Y llegó la última inyección. Parece que fue ayer: tras cinco semanas de confinamiento y una Pascua entre medias, las dos cajas de heparina nos cuadran el tiempo de forma pragmática. El tiempo, esa ficción que dicen los místicos, sigue siendo crudamente real a este lado de la consciencia. Real y fugaz en territorio libre o confinado, pero que se hace  plástico en limitaciones de espacio. Tiempo medido por rutina de cuidados y que se encarna tiñendo de nieve partes de mi barba. El tiempo puede volar inadvertido o se detiene para degustar. Para saborearlo como se debe, aconsejo que se haga una maratón, donde las horas de posan en las piernas y se coagulan en el cerebro; o meditando haciendo de la respiración medida de un instante que quiere trascenderse. Dos extremos gloriosos que hacen el contrapunto a las «salas de espera» donde el tiempo se revuelve hasta vomitar su descomposición en minutos.
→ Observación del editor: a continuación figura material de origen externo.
/-- An accepted PAY, in one event: the seller's tally, the totals, the close record, the slot freed, the receipt
handed to the printer of alias 0 and, for CASH, that printer's drawer kicked. The width of R and the presence byte of
the tally pair in the answer follow assumptions 13 and 15. -/
def Obligations.PaySettlesInOneEvent : Prop :=
  ∀ (s : State) (p : Port) (tag : Byte) (n : Nat) (m : Method) (i : Slot) (t : Ticket) (printer : Printer) (jn : JobNo),
    n < 4294967296 → GrantedTo s p tag 0x32 (enc4 n ++ m.enc) → TicketAt s n i t →
    let cash : Bool := m = .cash
    let paid := if cash then cashAmount t.total s.settings.cashStep else t.total
    let rounding := if cash then cashRounding t.total s.settings.cashStep else 0
    let record : CloseRecord :=
      { day := s.day, number := n, closing := .paid m paid rounding, closingPort := p, closeTime := s.clock,
        kind := t.kind, openedBy := t.openedBy, openedAt := t.openedAt, seller := t.seller, plate := t.plate,
        weighings := t.weighings, lines := t.lines, total := t.total, totalClamped := t.totalClamped }
    t.state = .atWindow → (t.window.any fun w => w.holder != p) = false →
    (t.lines.any fun l => l.unpriced) = false → t.totalClamped = false →
    (t.seller = none → t.total ≤ s.settings.anonThreshold ∧ (t.lines.any fun l => l.restricted) = false) →
    (cash = true → (t.lines.any fun l => l.restricted) = false ∧ s.settings.cashLimit ≠ 0 ∧
      ∀ id, t.seller = some id → (s.tallyWay id ≠ none ∨ s.emptyWay id ≠ none) ∧
        s.tallyOf id + paid ≤ s.settings.cashLimit) →
    s.journal.length < 128 → s.settings.printersOf[p][(0 : Fin 4)] = some printer →
    (lineCount s.settings false record + 7) / 8 ≤ s.freePages.length → LowestFreeJob s jn →
      let spooled := s.handOver jn printer s.settings.receiptCopies false record
      let totals := s.totals.addPayment m paid rounding t.lines
      ∃ u, exec .pay s = .next u ∧
        Apart u { withSpool s (if cash then spooled.kickDrawer printer else spooled) with
          tally := u.tally
          totals := totals
          journal := s.journal ++ [.close record]
          slots := s.slots.set i none } ∧
        AnsweredLatching s u p
          ⟨tag, 0x32, .ok,
            enc4 n ++ m.enc ++ enc5 paid ++ enc5 rounding ++ enc1 jn.val ++
              encOpt (fun c => enc5 c ++ enc5 (s.settings.cashLimit - c))
                (if cash then t.seller.map fun id => s.tallyOf id + paid else none)⟩
          .totalSaturated (fun x => newlyMarked s.totals totals && decide (x.role = .office)) ∧
        (∀ id, cash = true → t.seller = some id → ∃ w,
          (s.tallyWay id = some w ∨ (s.tallyWay id = none ∧ s.emptyWay id = some w)) ∧
          u.tally = s.tally.set (tallyBucket id) (s.tally[tallyBucket id].set w (some
            { seller := id, cashToday := s.tallyOf id + paid
              payouts := min 255 (((s.tallyEntry id).map fun e => e.payouts).getD 0 + 1), lastTicket := n }))) ∧
        (cash = false ∨ t.seller = none → u.tally = s.tally)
En nuestro Santo Confinamiento el tiempo ha alcanzado su sentido protagónico en el rito de la heparina diaria, a las 10 O’clock. Algodón, alcohol, parte derecha o izquierda alternativa para entrar a matar en la piel fémina, tierna y blanquísima. Momento cumbre a partir de la cual se sublima la lentitud dejando que el pulgar presione con suavidad la inyección. «Todo en la vida es liturgia», decía don Santiago Amón, y la ceremonia de la heparina ha sido honrada con la misma dignidad de mis tardes de té en el Westin de Dublín.

Pero se acabó y ahora nos entra la nostalgia de dejar de pinchar la piel tierna de la familia, de no honrar a las 10 de la noche con un pinchazo que viene a ser un bautizo de sangre al tiempo. 

Pero la vida no para y sigue más allá de la heparina, dejando unos domingos que prolongan los horarios. Y aunque siguen marcados a fuego por la rutina cuidadora, nos deja desarmados de la nostalgia de una jeringuilla que inventa el glamour de una época surrealista.